ZAGREB, May 19, 2018 – Migrants who had waited several hours at the administrative boundary between Sarajevo and Herzegovina-Neretva cantons in Bosnia and Herzegovina finally arrived at a refugee camp in the southern city of Mostar on Friday afternoon, after fierce arguments between central and local government officials earlier in the day about who authorised the transfer of the refugees from a makeshift tent settlement in Sarajevo to the Salakovac camp in Mostar.
The five-bus convoy, travelling under police escort, arrived at the Salakovac camp shortly after 3pm. The camp has become a temporary asylum centre for migrants who are now coming to Bosnia and Herzegovina and applying for asylum en masse.
The first serious attempt by authorities to control illegal migration and accommodate refugees adequately turned into a major political crisis as officials at various government levels accused each other of a ‘coup d’etat’ and an attempt to draw the border of a “third entity.”
A group of about 250 migrants who had been living in a makeshift tent settlement in a downtown park in Sarajevo were to be transferred to Salakovac on Friday under a state parliament decision. The buses, however, were stopped half way on the orders of Herzegovina-Neretva Canton authorities, which Security Minister Dragan Mektić described as a “coup d’etat’.

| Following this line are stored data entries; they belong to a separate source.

-- ==== Sys2Proof/Laws/Ports.lean ====
section
/-! SUPPORT. What the processing of a request does: the spec lemma of `State.serve`, and what `State.finish` and `State.reject`
leave alone. -/
namespace Sys2Proof.Machine

variable (s : State) (p : Port)

/-! ## The end of processing -/

@[simp] theorem phase_finish (q : Request) (k : RequestKind) (c : ReplyCode) (x : List Byte) :
    (s.finish p q k c x).phase = s.phase := by cases p <;> rfl
@[simp] theorem resetNLow_finish (q : Request) (k : RequestKind) (c : ReplyCode) (x : List Byte) :
    (s.finish p q k c x).resetNLow = s.resetNLow := by cases p <;> rfl
@[simp] theorem straps_finish (q : Request) (k : RequestKind) (c : ReplyCode) (x : List Byte) :
    (s.finish p q k c x).straps = s.straps := by cases p <;> rfl
@[simp] theorem postFail_finish (q : Request) (k : RequestKind) (c : ReplyCode) (x : List Byte) :
    (s.finish p q k c x).postFail = s.postFail := by cases p <;> rfl
@[simp] theorem millis_finish (q : Request) (k : RequestKind) (c : ReplyCode) (x : List Byte) :
    (s.finish p q k c x).millis = s.millis := by cases p <;> rfl
@[simp] theorem params_finish (q : Request) (k : RequestKind) (c : ReplyCode) (x : List Byte) :
    (s.finish p q k c x).params = s.params := by cases p <;> rfl
@[simp] theorem left_finish (q : Request) (k : RequestKind) (c : ReplyCode) (x : List Byte) :
    (s.finish p q k c x).left = s.left := by cases p <;> rfl
@[simp] theorem right_finish (q : Request) (k : RequestKind) (c : ReplyCode) (x : List Byte) :
    (s.finish p q k c x).right = s.right := by cases p <;> rfl
@[simp] theorem arbiter_finish (q : Request) (k : RequestKind) (c : ReplyCode) (x : List Byte) :
    (s.finish p q k c x).arbiter = s.arbiter := by cases p <;> rfl
@[simp] theorem rowMap_finish (q : Request) (k : RequestKind) (c : ReplyCode) (x : List Byte) :
    (s.finish p q k c x).rowMap = s.rowMap := by cases p <;> rfl
@[simp] theorem holeLog_finish (q : Request) (k : RequestKind) (c : ReplyCode) (x : List Byte) :
    (s.finish p q k c x).holeLog = s.holeLog := by cases p <;> rfl
@[simp] theorem faultLog_finish (q : Request) (k : RequestKind) (c : ReplyCode) (x : List Byte) :
    (s.finish p q k c x).faultLog = s.faultLog := by cases p <;> rfl
@[simp] theorem monitor_finish (q : Request) (k : RequestKind) (c : ReplyCode) (x : List Byte) :
    (s.finish p q k c x).monitor = s.monitor := by cases p <;> rfl
@[simp] theorem mem_finish (q : Request) (k : RequestKind) (c : ReplyCode) (x : List Byte) :
    (s.finish p q k c x).mem = s.mem := by cases p <;> rfl
@[simp] theorem check_finish (q : Request) (k : RequestKind) (c : ReplyCode) (x : List Byte) :
    (s.finish p q k c x).check = s.check := by cases p <;> rfl
@[simp] theorem free_finish (q : Request) (k : RequestKind) (c : ReplyCode) (x : List Byte) :
    (s.finish p q k c x).free = s.free := by cases p <;> rfl
@[simp] theorem pending_finish (q : Request) (k : RequestKind) (c : ReplyCode) (x : List Byte) :
    (s.finish p q k c x).pending = s.pending := by cases p <;> rfl

@[simp] theorem boom_finish (q : Request) (k : RequestKind) (c : ReplyCode) (x : List Byte) (b : Boom) :
    (s.finish p q k c x).boom b = s.boom b := by cases p <;> cases b <;> rfl

/-- The port that asked stands in PENDING with the reply; a command has joined its recent-request list (R172, R176). -/
@[simp] theorem port_finish_same (q : Request) (k : RequestKind) (c : ReplyCode) (x : List Byte) :
    (s.finish p q k c x).port p =
      { s.port p with
        reply := .pending { code := c, payload := x }
        recent := if k.isCommand then appendCapped 4 (s.port p).recent (q.entry c) else (s.port p).recent } := by
  cases p <;> rfl

theorem port_finish_other {p r : Port} (h : r ≠ p) (q : Request) (k : RequestKind) (c : ReplyCode) (x : List Byte) :
    (s.finish p q k c x).port r = s.port r := port_modPort_other s h _

@[simp] theorem replied_finish (q : Request) (k : RequestKind) (c : ReplyCode) (x : List Byte) :
    (s.finish p q k c x).replied p c x := by simp [State.replied]

/-- The backdrop after a reply is settled by the backdrop before it. -/
theorem backdrop_finish_congr {s t : State} (h : t.backdrop = s.backdrop) (p : Port) (q : Request) (k : RequestKind)
    (c : ReplyCode) (x : List Byte) : (t.finish p q k c x).backdrop = (s.finish p q k c x).backdrop := by
  simp only [State.backdrop, Backdrop.mk.injEq, MasterPort.quiet, MasterPort.mk.injEq] at h
  cases p <;> simp only [State.finish, State.modPort, State.backdrop, MasterPort.quiet, Backdrop.mk.injEq, MasterPort.mk.injEq] <;>
    simp_all

/-! ## The processing of a request -/

/-- A request that passes tests 1 to 4 of R172 gets the answer of the block that owns it. -/
theorem serve_taken {s : State} {p : Port} {k : RequestKind} {q : Request} (h : s.taken p k q)
    (body : List Byte → State → Answer) :
    s.serve p k body =
      (body q.operands s).state.finish p q k (body q.operands s).code (body q.operands s).payload := by
  obtain ⟨h1, h2, h3⟩ := h
  unfold State.serve
  rw [h1]
  rcases h2 with h2 | h2 <;> simp [h2, h3]

/-- A request without the kind in its frame is not served. -/
theorem serve_none {s : State} {p : Port} {k : RequestKind} (h : s.held p k = none) (body : List Byte → State → Answer) :
    s.serve p k body = s := by
  simp [State.serve, h]

/-- On the port of a boom disabled by its pin every request but a read gets BOOM_ABSENT (R172, test 3). -/
theorem serve_absent {s : State} {p : Port} {k : RequestKind} {q : Request} (h : s.held p k = some q)
    (ha : s.absentPort p = true) (hr : k.isRead = false) (body : List Byte → State → Answer) :
    s.serve p k body = s.finish p q k .boomAbsent [] := by
  simp [State.serve, h, ha, hr]

/-- A length byte that is not the operand size of the kind gets RANGE (R172, test 4). -/
theorem serve_range {s : State} {p : Port} {k : RequestKind} {q : Request} (h : s.held p k = some q)
    (ha : s.absentPort p = false ∨ k.isRead = true) (hz : k.sizeOk p q = false) (body : List Byte → State → Answer) :
    s.serve p k body = s.finish p q k .range [] := by
  unfold State.serve
  rw [h]
  rcases ha with ha | ha <;> simp [ha, hz]

/-- A law that the block's answer keeps and a reply keeps holds after the processing. -/
theorem serve_keeps (I : State → Prop) {s : State} {p : Port} {k : RequestKind} (hs : I s)
    (hf : ∀ (t : State) (q : Request) (c : ReplyCode) (x : List Byte), I t → I (t.finish p q k c x))
    (body : List Byte → State → Answer) (hb : ∀ ops, I (body ops s).state) : I (s.serve p k body) := by
  unfold State.serve
  split
  · exact hs
  · split
    · exact hf _ _ _ _ hs
    · split
      · exact hf _ _ _ _ hs
      · exact hf _ _ _ _ (hb _)

/-! ## Frames and the replies of reads -/

theorem finish_read (s : State) (p : Port) (q : Request) (k : RequestKind) (h : k.isCommand = false) (c : ReplyCode) (x : List Byte) :
    s.finish p q k c x = s.onlyReply p c x := by
  simp [State.finish, State.onlyReply, h]

theorem sealFrame_length (b : List Byte) : (sealFrame b).length = 32 := by
  simp [sealFrame, List.length_take]

theorem sealFrame_crc (b : List Byte) : crc8 ((sealFrame b).take 31) = (sealFrame b).getD 31 0 := by
  have key : ∀ x : List Byte, x.length = 31 → crc8 ((x ++ [crc8 x]).take 31) = (x ++ [crc8 x]).getD 31 0 := by
    intro x hx
    rw [List.take_append_of_le_length (by omega), List.take_of_length_le (by omega), List.getD_eq_getElem?_getD,
      List.getElem?_append_right (by omega), hx]
    rfl
  exact key _ (by simp [List.length_take])

theorem sealFrame_take (b : List Byte) (h : b.length ≤ 31) : (sealFrame b).take b.length = b := by
  unfold sealFrame
  simp only []
  rw [List.take_append_of_le_length (by simp [List.length_take]; omega), List.take_take, Nat.min_eq_left h,
    List.take_append_of_le_length (Nat.le_refl _), List.take_length]

end Sys2Proof.Machine
end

The director of the Salakovac camp Edin Denjo explained that the migrants would be registered and after that would be assigned the status of asylum seekers.
Local media has reported that local residents near the camp mostly approve of migrants coming to the camp but some have also expressed fear.
Deputy Prime Minister Vjekoslav Bevanda said that the government had not made any decision regarding the migrants being transferred to Salakovac and added that Bosniak and Serb government officials were deceiving the public. He denied claims by Prime Minister Denis Zvizdić and Security Minister Mektić that the decision to activate the Salakovac camp was adopted at the last cabinet meeting.
Mektić said earlier that everything was agreed with the Mostar police and then “without any due cause” a secret action was conducted by armed police from Herzegovina-Neretva Canton who intercepted the bus convoy. He added that cantonal police threatened the official escort with weapons and added that the State Investigation and Protection Agency (SIPA) would react and has reported the incident to the State Prosecutor.
The head of the Herzegovina-Neretva Canton government Nevenko Herceg said that authorities in Mostar had not been contacted or consulted about the possible transfer of any larger group of migrants to the Salakovac camp. “This is a typical example of not respecting the constitutional structure of Bosnia and Herzegovina and an attempt to destabilise the canton,” Herceg’s office said in a press release.
Several parties, particularly in the opposition, have reacted to the latest developments claiming that the Croat HDZ BiH party was in fact in control of official institutions and this latest incident was evidence of the attempt to set up a third, Croat-majority entity and that the spot where the bus convoy was stopped was in fact the boundary of the “third entity.”